DESCRIPTION OF THE TASK: In the entries below, find the line containing "BufferRecordReads are met. -/" and the line containing "o.brec.toNat).extractLsb' 0 2 = 0)))))) ∧". Copy those two lines and everything between them exactly, and only that.

◇ ◇ ◇

-- ==== Sys2Proof/Laws/PerInstr.lean ====
section
/-! SUPPORT. One lemma per constructor of Instr: the opcode map's row of its OPC and MINOR, or of its COP, is its own and makes it from its operand
fields. -/

namespace Sys2Proof.Laws

open Sys2Proof

/-- The instruction that a row makes from MINOR and operand fields of its format. -/
def makes (r : Row) (n : Nat) (o : Op) : Option Instr :=
  match r.build, o with
  | .a f, .a q => some (f n q)
  | .m f, .m q => some (f n q)
  | .c f, .c q => some (f n q)
  | .x f, .x q => some (f n q)
  | .z i, _ => some i
  | _, _ => none

end Sys2Proof.Laws

/-- An instruction whose MINOR its form has is the one that the opcode map's row of its OPC and MINOR makes from its operand fields; a compact one is
the one of its COP's row; a step of the part has no row (09 R210, R219, R222). -/
def Sys2Proof.Laws.OwnRow.Statement (i : Sys2Proof.Instr) : Prop :=
  match i.coded with
  | .op f n o => f.minors.contains n = true → ∃ r, Sys2Proof.rowOf f.opc n = some r ∧ r.form = f ∧ Sys2Proof.Laws.makes r n o = some i
  | .half k o => ∃ r, Sys2Proof.compactRows.find? (fun r => r.1.cop == k.cop) = some r ∧ r.1 = k ∧ r.2 o = i
  | .event => i.checks = []

namespace Sys2Proof.Laws.OwnRow

open Sys2Proof
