/-- The hypotheses of BufferRecordReads are met. -/
theorem witness_buffer_record_reads :
    (∃ o : OpM, ∃ s : State, ∃ g : Group, ∃ g0 : Group, (s.group? s.cur.key = some g) ∧ ((s.viewsFor (g.advance s.cur) o.data = .ok g0) ∧ ((Sel.within o.data 2 = true) ∧ ((isUniform o.aux = false) ∧ (((g.bAt o.brec.toNat).extractLsb' 0 2 = 0)))))) ∧
    (∃ o : OpM, ∃ s : State, ∃ g : Group, ∃ l : Nat, (s.group? s.cur.key = some g) ∧ ((lowest s.cur.lanes = some l) ∧ (((g.bAt o.brec.toNat).extractLsb' 0 2 ≠ 0)))) :=
  ⟨⟨om (.v 254) 0 (.v 2) (.p 6), ⟨on gp 3, ⟨gp, ⟨gp.advance (on gp 3).cur, ⟨(by first | decide +kernel | exact rfl), ⟨(by first | decide +kernel | exact rfl), ⟨(by first | decide +kernel | exact rfl), ⟨(by first | decide +kernel | exact rfl), (by first | decide +kernel | exact rfl)⟩⟩⟩⟩⟩⟩⟩⟩,
   ⟨om (.v 0) 1 .none .none, ⟨on gpB 3, ⟨gpB, ⟨0, ⟨(by first | decide +kernel | exact rfl), ⟨(by first | decide +kernel | exact rfl), (by first | decide +kernel | exact rfl)⟩⟩⟩⟩⟩⟩⟩

/-- The hypotheses of Approximations are met. -/
theorem witness_approximations :
    (∃ m : Nat, (m ≠ 0)) ∧
    (∃ k : Int, (-4096 < k) ∧ ((k < 4096))) :=
  ⟨⟨1, (by first | decide +kernel | exact rfl)⟩,
   ⟨-4095, ⟨(by first | decide +kernel | exact rfl), (by first | decide +kernel | exact rfl)⟩⟩⟩

/-- The hypotheses of RoundingIsExactOnTheFormat are met. -/
theorem witness_rounding_is_exact_on_the_format :
    (∃ f, f ∈ [FFmt.f32, FFmt.bf16, FFmt.f16, FFmt.e4m3, FFmt.e5m2, FFmt.e3m2, FFmt.e2m3, FFmt.e2m1] ∧ (∃ n : Nat, (n < 2 ^ (f.signBit + 1)) ∧ ((FV.isNan (f.value false n) = false)))) :=
  ⟨FFmt.f32, ⟨(by first | decide +kernel | exact rfl), ⟨1, ⟨(by first | decide +kernel | exact rfl), (by first | decide +kernel | exact rfl)⟩⟩⟩⟩

/-- The hypotheses of ReductionIsTheSum are met. -/
theorem witness_reduction_is_the_sum :
    (∃ r : Rnd, (r.sat = false)) :=
  ⟨(gp.rndOf (oa (.v 0) (.v 1) .none .none)), (by first | decide +kernel | exact rfl)⟩

/-- The hypotheses of Transfers are met. -/
theorem witness_transfers :
    (∃ s : State, ∃ g : Group, (s.group? s.cur.key = some g)) ∧
    (∃ s : State, ∃ g : Group, (s.group? s.cur.key = some g)) ∧
    (∃ o : OpC, ∃ s : State, ∃ g : Group, (s.group? s.cur.key = some g) ∧ ((∀ l ∈ lanesOf s.cur.lanes, (s.readSel g o.sa 0 l).psn = none ∧ (s.readSel g o.sa 1 l).psn = none))) ∧
    (∃ o : OpC, ∃ s : State, ∃ g : Group, (s.group? s.cur.key = some g) ∧ ((unpoisoned s g o.sa) ∧ ((0 < votes s g o.sa)))) ∧
    (∃ o : OpC, ∃ s : State, ∃ g : Group, (s.group? s.cur.key = some g) ∧ ((unpoisoned s g o.sa) ∧ ((votes s g o.sa = 0)))) ∧
    (∃ o : OpC, ∃ s : State, ∃ g : Group, (s.group? s.cur.key = some g) ∧ ((unpoisoned s g o.sa) ∧ ((s.cur.lanes ≠ 0) ∧ ((votes s g o.sa = (lanesOf s.cur.lanes).length))))) ∧
    (∃ o : OpC, ∃ s : State, ∃ g : Group, (s.group? s.cur.key = some g) ∧ ((unpoisoned s g o.sa) ∧ ((votes s g o.sa < (lanesOf s.cur.lanes).length)))) ∧
    (∃ o : OpC, ∃ s : State, ∃ g : Group, (s.group? s.cur.key = some g) ∧ ((unpoisoned s g o.sa) ∧ ((s.cur.lanes ≠ 0) ∧ ((votes s g o.sa = 0))))) ∧
    (∃ i : Instr, ∃ o : OpC, ∃ s : State, ∃ g : Group, ∃ p : Nat, (i = .brvAny o ∨ i = .brvAll o ∨ i = .brvNone o) ∧ ((s.group? s.cur.key = some g) ∧ (((lanesOf s.cur.lanes).findSome? (fun l => (s.sourceP g o.sa l).psn) = some p)))) ∧
    (∃ i : Instr, ∃ o : OpC, ∃ s : State, ∃ g : Group, ∃ p : Nat, (i = .brvAny o ∨ i = .brvAll o ∨ i = .brvNone o) ∧ ((s.group? s.cur.key = some g) ∧ (((lanesOf s.cur.lanes).findSome? (fun l => (s.sourceP g o.sa l).psn) = some p)))) ∧
    (∃ i : Instr, ∃ o : OpC, ∃ s : State, ∃ g : Group, ∃ p : Nat, (i = .brvAny o ∨ i = .brvAll o ∨ i = .brvNone o) ∧ ((s.group? s.cur.key = some g) ∧ (((lanesOf s.cur.lanes).findSome? (fun l => (s.sourceP g o.sa l).psn) = some p)))) ∧
    (∃ i : Instr, ∃ o : OpC, ∃ s : State, ∃ g : Group, ∃ p : Nat, (i = .brx o ∨ i = .callx o) ∧ ((s.group? s.cur.key = some g) ∧ ((pairPsn s g o.sa = some p)))) ∧
    (∃ i : Instr, ∃ o : OpC, ∃ s : State, ∃ g : Group, ∃ p : Nat, (i = .brx o ∨ i = .callx o) ∧ ((s.group? s.cur.key = some g) ∧ ((pairPsn s g o.sa = some p)))) :=
  ⟨⟨on gp 3, ⟨gp, (by first | decide +kernel | exact rfl)⟩⟩,
   ⟨on gp 3, ⟨gp, (by first | decide +kernel | exact rfl)⟩⟩,
   ⟨oc .none .none (.s 62) .none, ⟨on gp 3, ⟨gp, ⟨(by first | decide +kernel | exact rfl), (by first | decide +kernel | exact rfl)⟩⟩⟩⟩,
   ⟨oc .none .none (.p 7) .none, ⟨on gp 3, ⟨gp, ⟨(by first | decide +kernel | exact rfl), ⟨(by unfold unpoisoned; decide +kernel), (by first | decide +kernel | exact rfl)⟩⟩⟩⟩⟩,
   ⟨oc .none .none (.p 0) .none, ⟨on gp 3, ⟨gp, ⟨(by first | decide +kernel | exact rfl), ⟨(by unfold unpoisoned; decide +kernel), (by first | decide +kernel | exact rfl)⟩⟩⟩⟩⟩,
   ⟨oc .none .none (.p 7) .none, ⟨on gp 3, ⟨gp, ⟨(by first | decide +kernel | exact rfl), ⟨(by unfold unpoisoned; decide +kernel), ⟨(by first | decide +kernel | exact rfl), (by first | decide +kernel | exact rfl)⟩⟩⟩⟩⟩⟩,
   ⟨oc .none .none (.p 0) .none, ⟨on gp 3, ⟨gp, ⟨(by first | decide +kernel | exact rfl), ⟨(by unfold unpoisoned; decide +kernel), (by first | decide +kernel | exact rfl)⟩⟩⟩⟩⟩,
   ⟨oc .none .none (.p 0) .none, ⟨on gp 3, ⟨gp, ⟨(by first | decide +kernel | exact rfl), ⟨(by unfold unpoisoned; decide +kernel), ⟨(by first | decide +kernel | exact rfl), (by first | decide +kernel | exact rfl)⟩⟩⟩⟩⟩⟩,
   ⟨.brvAny (oc .none .none (.p 0) .none), ⟨oc .none .none (.p 0) .none, ⟨on gpPsn 3, ⟨gpPsn, ⟨7, ⟨(Or.inl rfl), ⟨(by first | decide +kernel | exact rfl), (by first | decide +kernel | exact rfl)⟩⟩⟩⟩⟩⟩⟩,
   ⟨.brvAll (oc .none .none (.p 0) .none), ⟨oc .none .none (.p 0) .none, ⟨on gpPsn 3, ⟨gpPsn, ⟨7, ⟨(Or.inr (Or.inl rfl)), ⟨(by first | decide +kernel | exact rfl), (by first | decide +kernel | exact rfl)⟩⟩⟩⟩⟩⟩⟩,
   ⟨.brvNone (oc .none .none (.p 0) .none), ⟨oc .none .none (.p 0) .none, ⟨on gpPsn 3, ⟨gpPsn, ⟨7, ⟨(Or.inr (Or.inr rfl)), ⟨(by first | decide +kernel | exact rfl), (by first | decide +kernel | exact rfl)⟩⟩⟩⟩⟩⟩⟩,
   ⟨.brx (oc .none .none (.s 62) .none), ⟨oc .none .none (.s 62) .none, ⟨on gpPs 3, ⟨gpPs, ⟨3, ⟨(Or.inl rfl), ⟨(by first | decide +kernel | exact rfl), (by first | decide +kernel | exact rfl)⟩⟩⟩⟩⟩⟩⟩,
   ⟨.callx (oc .none .none (.s 62) .none), ⟨oc .none .none (.s 62) .none, ⟨on gpPs 3, ⟨gpPs, ⟨3, ⟨(Or.inr rfl), ⟨(by first | decide +kernel | exact rfl), (by first | decide +kernel | exact rfl)⟩⟩⟩⟩⟩⟩⟩⟩

/-- The hypotheses of CallsAndReturns are met. -/
theorem witness_calls_and_returns :
    (∃ o : OpC, ∃ s : State, ∃ g : Group, (s.group? s.cur.key = some g) ∧ (((s.block? g.blk).isSome) ∧ ((∀ l ∈ lanesOf s.cur.lanes, (g.lane l).stk.length < 16) ∧ ((targetsOk s g true (fun _ => directTo s.cur.pc o) = true))))) ∧
    (∃ o : OpC, ∃ s : State, ∃ g : Group, (s.group? s.cur.key = some g) ∧ (((s.block? g.blk).isSome) ∧ ((∀ l ∈ lanesOf s.cur.lanes, (g.lane l).stk.length < 16) ∧ ((∀ l ∈ lanesOf s.cur.lanes, (s.readSel g o.sa 0 l).psn = none ∧ (s.readSel g o.sa 1 l).psn = none) ∧ ((targetsOk s g true (fun l => (s.readSel g o.sa 1 l).bits ++ (s.readSel g o.sa 0 l).bits) = true)))))) ∧
    (∃ s : State, ∃ g : Group, (s.group? s.cur.key = some g) ∧ (((s.block? g.blk).isSome) ∧ ((∀ l ∈ lanesOf s.cur.lanes, (g.lane l).stk ≠ []) ∧ ((targetsOk s g false (fun l => (g.lane l).stk.getLastD 0) = true))))) ∧
    (∃ s : State, ∃ g : Group, ∃ l : Nat, (s.group? s.cur.key = some g) ∧ ((l ∈ lanesOf s.cur.lanes) ∧ (((g.lane l).stk = []) ∧ (((g.lane l).spc = 0))))) ∧
    (∃ o : OpC, ∃ s : State, ∃ g : Group, ∃ b : Block, ∃ accs : List Acc, ∃ t : State, (s.group? s.cur.key = some g) ∧ ((s.block? g.blk = some b) ∧ ((targetsOk s g true (fun _ => directTo s.cur.pc o) = true) ∧ (let full := (lanesOf s.cur.lanes).filter (fun l => decide (16 ≤ (g.lane l).stk.length))
      ((s.putGroup s.cur.key (g.advance s.cur)).formAccs s.cur.core b (Brec.of (g.bAt 15)) true .write false 8 (full.map (fun l => (l, (32 * (g.lane l).spc + l) % 2 ^ 32))) = ([], accs, t)) ∧ ((g.twin = none) ∧ ((accs ≠ []) ∧ ((∀ a ∈ accs, a.fail = none) ∧ ((accs.find? (t.deniedTo b) = none))))))))) ∧
    (∃ s : State, ∃ g : Group, ∃ b : Block, ∃ l : Nat, ∃ a : Acc, ∃ t : State, (s.group? s.cur.key = some g) ∧ ((s.block? g.blk = some b) ∧ ((lanesOf s.cur.lanes = [l]) ∧ (((g.lane l).stk = []) ∧ ((0 < (g.lane l).spc) ∧ ((s.formAccs s.cur.core b (Brec.of (g.bAt 15)) true .read false 8 [(l, (32 * ((g.lane l).spc - 1) + l) % 2 ^ 32)] = ([], [a], t)) ∧ ((a.lane = l) ∧ ((a.n = 8) ∧ ((a.st = .todo) ∧ ((a.fail = none) ∧ ((a.scale = none) ∧ ((s.denied b.region a.loc = false) ∧ ((s.eccIn a.loc 8 = false) ∧ ((s.targetOk s.cur.core (s.fetchRoot g) false (BitVec.ofNat 64 (s.numAt a.loc 8)) = true))))))))))))))) :=
  ⟨⟨oc .none .none .none .none, ⟨onR gp 3, ⟨gp, ⟨(by first | decide +kernel | exact rfl), ⟨(by first | decide +kernel | exact rfl), ⟨(by first | decide +kernel | exact rfl), (by first | decide +kernel | exact rfl)⟩⟩⟩⟩⟩⟩,
   ⟨oc .none .none (.v 0) .none, ⟨onR gp 3, ⟨gp, ⟨(by first | decide +kernel | exact rfl), ⟨(by first | decide +kernel | exact rfl), ⟨(by first | decide +kernel | exact rfl), ⟨(by first | decide +kernel | exact rfl), (by first | decide +kernel | exact rfl)⟩⟩⟩⟩⟩⟩⟩,
   ⟨onR gpStk 3, ⟨gpStk, ⟨(by first | decide +kernel | exact rfl), ⟨(by first | decide +kernel | exact rfl), ⟨(by first | decide +kernel | exact rfl), (by first | decide +kernel | exact rfl)⟩⟩⟩⟩⟩,
   ⟨on gp 3, ⟨gp, ⟨1, ⟨(by first | decide +kernel | exact rfl), ⟨(by first | decide +kernel | exact rfl), ⟨(by first | decide +kernel | exact rfl), (by first | decide +kernel | exact rfl)⟩⟩⟩⟩⟩⟩,
   ⟨oc .none .none .none .none, ⟨onR gpFull 1, ⟨gpFull, ⟨bk, ⟨((onR gpFull 1).putGroup 0 (gpFull.advance (onR gpFull 1).cur)).formAccs 0 bk (Brec.of recW) true .write false 8 [(0, 0)] |>.2.1, ⟨((onR gpFull 1).putGroup 0 (gpFull.advance (onR gpFull 1).cur)).formAccs 0 bk (Brec.of recW) true .write false 8 [(0, 0)] |>.2.2, ⟨(by first | decide +kernel | exact rfl), ⟨(by first | decide +kernel | exact rfl), ⟨(by first | decide +kernel | exact rfl), ⟨(by first | decide +kernel | exact rfl), ⟨(by first | decide +kernel | exact rfl), ⟨(by first | decide +kernel | exact rfl), ⟨(by first | decide +kernel | exact rfl), (by first | decide +kernel | exact rfl)⟩⟩⟩⟩⟩⟩⟩⟩⟩⟩⟩⟩⟩,
   ⟨onR gpRet 1, ⟨gpRet, ⟨bk, ⟨0, ⟨retA, ⟨retF.2.2, ⟨(by first | decide +kernel | exact rfl), ⟨(by first | decide +kernel | exact rfl), ⟨(by first | decide +kernel | exact rfl), ⟨(by first | decide +kernel | exact rfl), ⟨(by first | decide +kernel | exact rfl), ⟨(Prod.ext (by decide +kernel) (Prod.ext (by decide +kernel) rfl)), ⟨(by first | decide +kernel | exact rfl), ⟨(by first | decide +kernel | exact rfl), ⟨(by first | decide +kernel | exact rfl), ⟨(by first | decide +kernel | exact rfl), ⟨(by first | decide +kernel | exact rfl), ⟨(by first | decide +kernel | exact rfl), ⟨(by first | decide +kernel | exact rfl), (by first | decide +kernel | exact rfl)⟩⟩⟩⟩⟩⟩⟩⟩⟩⟩⟩⟩⟩⟩⟩⟩⟩⟩⟩⟩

◇ ◇ ◇

ANSWER BOX:
/-- The hypotheses of BufferRecordReads are met. -/
theorem witness_buffer_record_reads :
    (∃ o : OpM, ∃ s : State, ∃ g : Group, ∃ g0 : Group, (s.group? s.cur.key = some g) ∧ ((s.viewsFor (g.advance s.cur) o.data = .ok g0) ∧ ((Sel.within o.data 2 = true) ∧ ((isUniform o.aux = false) ∧ (((g.bAt o.brec.toNat).extractLsb' 0 2 = 0)))))) ∧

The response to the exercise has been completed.